Open adriantre opened 1 year ago
Edit: Better proposal below.
Proposed changes:
class RasterDataset(GeoDataset):
def __init__(
self,
..., # existing params
filenames: Optional[List[str]] = None
) -> None:
...
# Populate the dataset index
i = 0
if not filenames:
pathname = os.path.join(root, "**", self.filename_glob)
filepaths = [filepath for filepath in glob.iglob(pathname, recursive=True)]
else:
filepaths = [os.path.join(root, filename) for filename in filenames]
for filepath in filepaths:
# continue on line 366 in the original code
and filenames should contain eventual subdirectories.
Just found the listdir-method of fiona.

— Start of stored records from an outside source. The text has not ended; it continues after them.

/-- A decode of a stream's bits goes through a state that holds what the stream says (48_orchestrator.md R310 to R334). -/
theorem decodeBody_runs {s : State} {d : StreamCode} (hm : s.MemWf) (hi : s.InputOk) (ha : s.params.Admissible)
    (hd : d.Ok s.params) (hb : s.HasBits 0 (d.bits s.params)) (hend : (d.bits s.params).length ≤ s.endPos) :
    ∃ u : State, u.Holds d ∧ u.params = s.params ∧ u.inp = s.inp ∧ u.inLen = s.inLen ∧ u.err = s.err ∧ u.MemWf ∧
      u.ImageOk ∧ decodeBody s = afterStream u := by
  have hlen : (d.bits s.params).length = 40 + (d.sections s.params).length := by
    rw [StreamCode.bits_eq, List.length_append, StreamCode.length_header]
  rw [hlen] at hend
  rw [StreamCode.bits_eq, State.hasBits_append, StreamCode.length_header] at hb
  obtain ⟨c, C, e1⟩ := decodeBody_header hm hi hd.1 hd.2.1 hd.2.2.1 hd.2.2.2.1 hd.2.2.2.2.1 hb.1 (by omega)
  obtain ⟨u, e2, p, U⟩ := afterHeader_runs (d := d) (by rw [C.params]; exact ha) C.mem (by rw [C.params]; exact hd) C.list
    (by rw [C.pos, C.params]; exact State.hasBits_congr C.inp hb.2) (by rw [C.pos, C.params, C.endPos]; exact hend)
  have S := U.since
  have q : u.params = s.params := S.params.trans C.params
  have iw : u.imgW.toNat = d.w := (congrArg BitVec.toNat S.imgW).trans C.imgW
  have ih : u.imgH.toNat = d.h := (congrArg BitVec.toNat S.imgH).trans C.imgH
  have at_ : d.alphaTree c.params = d.alphaTree u.params := by rw [C.params, q]
  refine ⟨u, ⟨iw, ih, S.imgAlpha.trans C.imgAlpha, S.imgVersion.trans C.imgVersion, S.brStart.trans C.brStart, ?_, U.list.count,
    U.list.desc, U.list.payload, U.entPresent, U.entBits, U.ent, U.nGroups, by rw [← at_]; exact U.drawing.tables,
    by rw [← at_]; exact U.noAlpha, U.drawing.ccBits, U.drawing.cache, U.drawing.px⟩, q, S.inp.trans C.inp,
    S.inLen.trans C.inLen, S.err.trans C.err, S.mem, ⟨?_, ?_, ?_⟩, e1.trans e2⟩
  · rw [p, C.pos, C.params, q, hlen]
  · intro h; have := hd.1; rw [h] at iw; simp at iw; omega
  · intro h; have := hd.2.2.1; rw [h] at ih; simp at ih; omega
  · unfold State.npix; rw [iw, ih, q]; exact hd.2.2.2.2.1

/-! ### The chain in a decode and by itself -/

/-- The state with other STATUS bits of a running command: STAGE, DONE and BUSY. -/
def State.retag (st : Stage) (d b : Bool) (s : State) : State := { s with stage := st, done := d, busy := b }

/-- A result with those bits of its state changed. -/
def retagResult (st : Stage) (d b : Bool) {α : Type} : EStateM.Result Trap State α → EStateM.Result Trap State α
  | .ok a t => .ok a (t.retag st d b)
  | .error e t => .error e (t.retag st d b)

/-- STAGE, DONE and BUSY play no part in a piece. -/
def StatusFree {α : Type} (x : Cmd α) : Prop := ∀ st d b s, x (s.retag st d b) = retagResult st d b (x s)

theorem StatusFree.bind {α β : Type} {x : Cmd α} {f : α → Cmd β} (h : StatusFree x) (hf : ∀ a, StatusFree (f a)) :
    StatusFree (x >>= f) := by
  intro st d b s
  rw [cmd_bind_apply, cmd_bind_apply, h st d b s]
  cases x s with
  | ok a t => exact hf a st d b t
  | error e t => rfl

theorem statusFree_forRange {f : Nat → Cmd Unit} (hf : ∀ i, StatusFree (f i)) (n lo : Nat) : StatusFree (forRange f n lo) := by
  induction n generalizing lo with
  | zero => exact fun _ _ _ _ => rfl
  | succ n ih => rw [forRange_succ]; exact (hf _).bind fun _ => ih _

theorem statusFree_raiseIf (c : Bool) (e : ErrKind) (info : Nat) : StatusFree (raiseIf c e info) := by
  intro st d b s
  cases c <;> rfl

theorem statusFree_invPredictor (k : Fin 4) : StatusFree (invPredictor k) := by
  refine StatusFree.bind (fun _ _ _ _ => rfl) fun n => statusFree_forRange (fun i st d b s => ?_) _ _
  rw [invPredictPixel_apply, invPredictPixel_apply]
  show (match predictPix s.params.mode0Black (s.modeAt k (i % s.imgW.toNat) (i / s.imgW.toNat))
      (s.nbL (i % s.imgW.toNat) i) (s.nbT s.imgW.toNat (i / s.imgW.toNat) i)
      (s.nbTL s.imgW.toNat (i % s.imgW.toNat) (i / s.imgW.toNat) i)
      (s.nbTR s.imgW.toNat (i % s.imgW.toNat) (i / s.imgW.toNat) i) with | some p => _ | none => _) = _
  generalize predictPix _ _ _ _ _ _ = r
  cases r <;> rfl

theorem statusFree_palApply (k : Fin 4) : StatusFree (palApply k) := by
  refine StatusFree.bind (fun _ _ _ _ => rfl) fun n => statusFree_forRange (fun i st d b s => ?_) _ _
  rcases Nat.lt_or_ge (chanB (s.pixAt i)).toNat s.xfDesc[k].palSize.toNat with h | h
  · rw [palApplyPixel_ok h, palApplyPixel_ok (s := s.retag st d b) h]; rfl
  · rw [palApplyPixel_error h, palApplyPixel_error (s := s.retag st d b) h]; rfl

theorem statusFree_undoTransform (k : Nat) : StatusFree (undoTransform k) := by
  refine StatusFree.bind (fun _ _ _ _ => rfl) fun ty => ?_
  have walk : ∀ g : Nat → State → State, (∀ i st d b s, g i (s.retag st d b) = (g i s).retag st d b) → StatusFree (do
      let n ← readState State.npix
      forRange (fun i => update fun s => g i s) n 0) := fun g hg =>
    StatusFree.bind (fun _ _ _ _ => rfl) fun n => statusFree_forRange (fun i st d b s => by
      rw [update_apply, update_apply, hg]; rfl) _ _
  cases ty with
  | predictor => exact statusFree_invPredictor _
  | color => exact walk (fun i s => s.invColorAt (descOf k) i) fun _ _ _ _ _ => rfl
  | subtractGreen => exact walk (fun i s => s.setPix i (addGreen (s.pixAt i))) fun _ _ _ _ _ => rfl
  | palette => exact statusFree_palApply _

theorem statusFree_undoTransforms (n : Nat) : StatusFree (undoTransforms n) := by
  induction n with
  | zero => exact fun _ _ _ _ => rfl
  | succ n ih => exact (statusFree_undoTransform n).bind fun _ => ih

theorem statusFree_imageCheck : StatusFree imageCheck := fun st d b s =>
  ((statusFree_raiseIf (s.imgW = 0) .argumentRange s.imgW.toNat).bind fun _ =>
    (statusFree_raiseIf (s.imgH = 0) .argumentRange s.imgH.toNat).bind fun _ =>
      statusFree_raiseIf (s.params.pixCapacity < s.npix) .capacityExceeded s.npix) st d b s

theorem statusFree_blockCheck (x : XfDesc) : StatusFree (blockCheck x) :=
  (statusFree_raiseIf _ _ _).bind fun _ => StatusFree.bind (fun _ _ _ _ => rfl) fun _ =>
    StatusFree.bind (fun _ _ _ _ => rfl) fun _ => statusFree_raiseIf _ _ _

theorem statusFree_xfCheck (k : Nat) (ty : XfType) : StatusFree (xfCheck k ty) := by
  refine (statusFree_raiseIf _ _ _).bind fun _ => StatusFree.bind (fun _ _ _ _ => rfl) fun _ =>
    (statusFree_raiseIf _ _ _).bind fun _ => (statusFree_raiseIf _ _ _).bind fun _ => StatusFree.bind (fun _ _ _ _ => rfl)
      fun x => (statusFree_raiseIf _ _ _).bind fun _ => (statusFree_raiseIf _ _ _).bind fun _ =>
        statusFree_imageCheck.bind fun _ => ?_
  cases ty with
  | predictor => exact statusFree_blockCheck x
  | color => exact statusFree_blockCheck x
  | subtractGreen => exact fun _ _ _ _ => rfl
  | palette => exact statusFree_raiseIf _ _ _

/-- STATUS plays no part in the chain, so a decode's chain does what XF_CHAIN_INV does. -/
theorem statusFree_invChain : StatusFree invChain :=
  StatusFree.bind (fun _ _ _ _ => rfl) fun _ => (statusFree_raiseIf _ _ _).bind fun _ =>
    (statusFree_forRange (fun k => StatusFree.bind (fun _ _ _ _ => rfl) fun ty => statusFree_xfCheck k ty) _ _).bind fun _ =>
      statusFree_undoTransforms _

end Sys2Proof.Machine
end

It does not support recursive walks but will list sub-blobs in virtual file systems.
from fiona.errors import FionaValueError
def listdir_vsi_recursive(root):
dirs = [root]
files = []
while dirs:
dir = dirs.pop()
try:
subdirs = fiona.listdir(dir)
dirs.extend([os.path.join(dir,subdir) for subdir in subdirs])
except FionaValueError:
files.append(dir)
return files
class RasterDataset(GeoDataset):
def __init__(
self,
..., # existing params
vsi: bool = False
) -> None:
...
# Populate the dataset index
i = 0
filename_regex = re.compile(self.filename_regex, re.VERBOSE)
if vsi:
filepaths = listdir_vsi_recursive(root)
else:
pathname = os.path.join(root, "**", self.filename_glob)
filepaths = [filepath for filepath in glob.iglob(pathname, recursive=True)]
for filepath in filepaths:
# continue on line 366 in the original code
Note that we technically support this in 0.5.0, although the user has to manually pass in a list of files.
https://github.com/microsoft/torchgeo/blob/9e57f278188ca36348ce8d5c30d5ae2acb19107c/torchgeo/datasets/geo.py#L363-L367
GDAL virtual file systems such as reading directly from Google Buckets (
/vsigs/
) are natively supported by rasterio (through gdal).The glob-matching (source code linked above) is the only thing stopping this currently.
What do you think the best way is to do this? My initial guess is that supporting the glob-matching for all the different file systems would take some effort.
The quickest fix (for me at least) would be to add an optional parameter
filenames:List
that is iterated, and the (already existing) try/except would handle if the filename is wrong.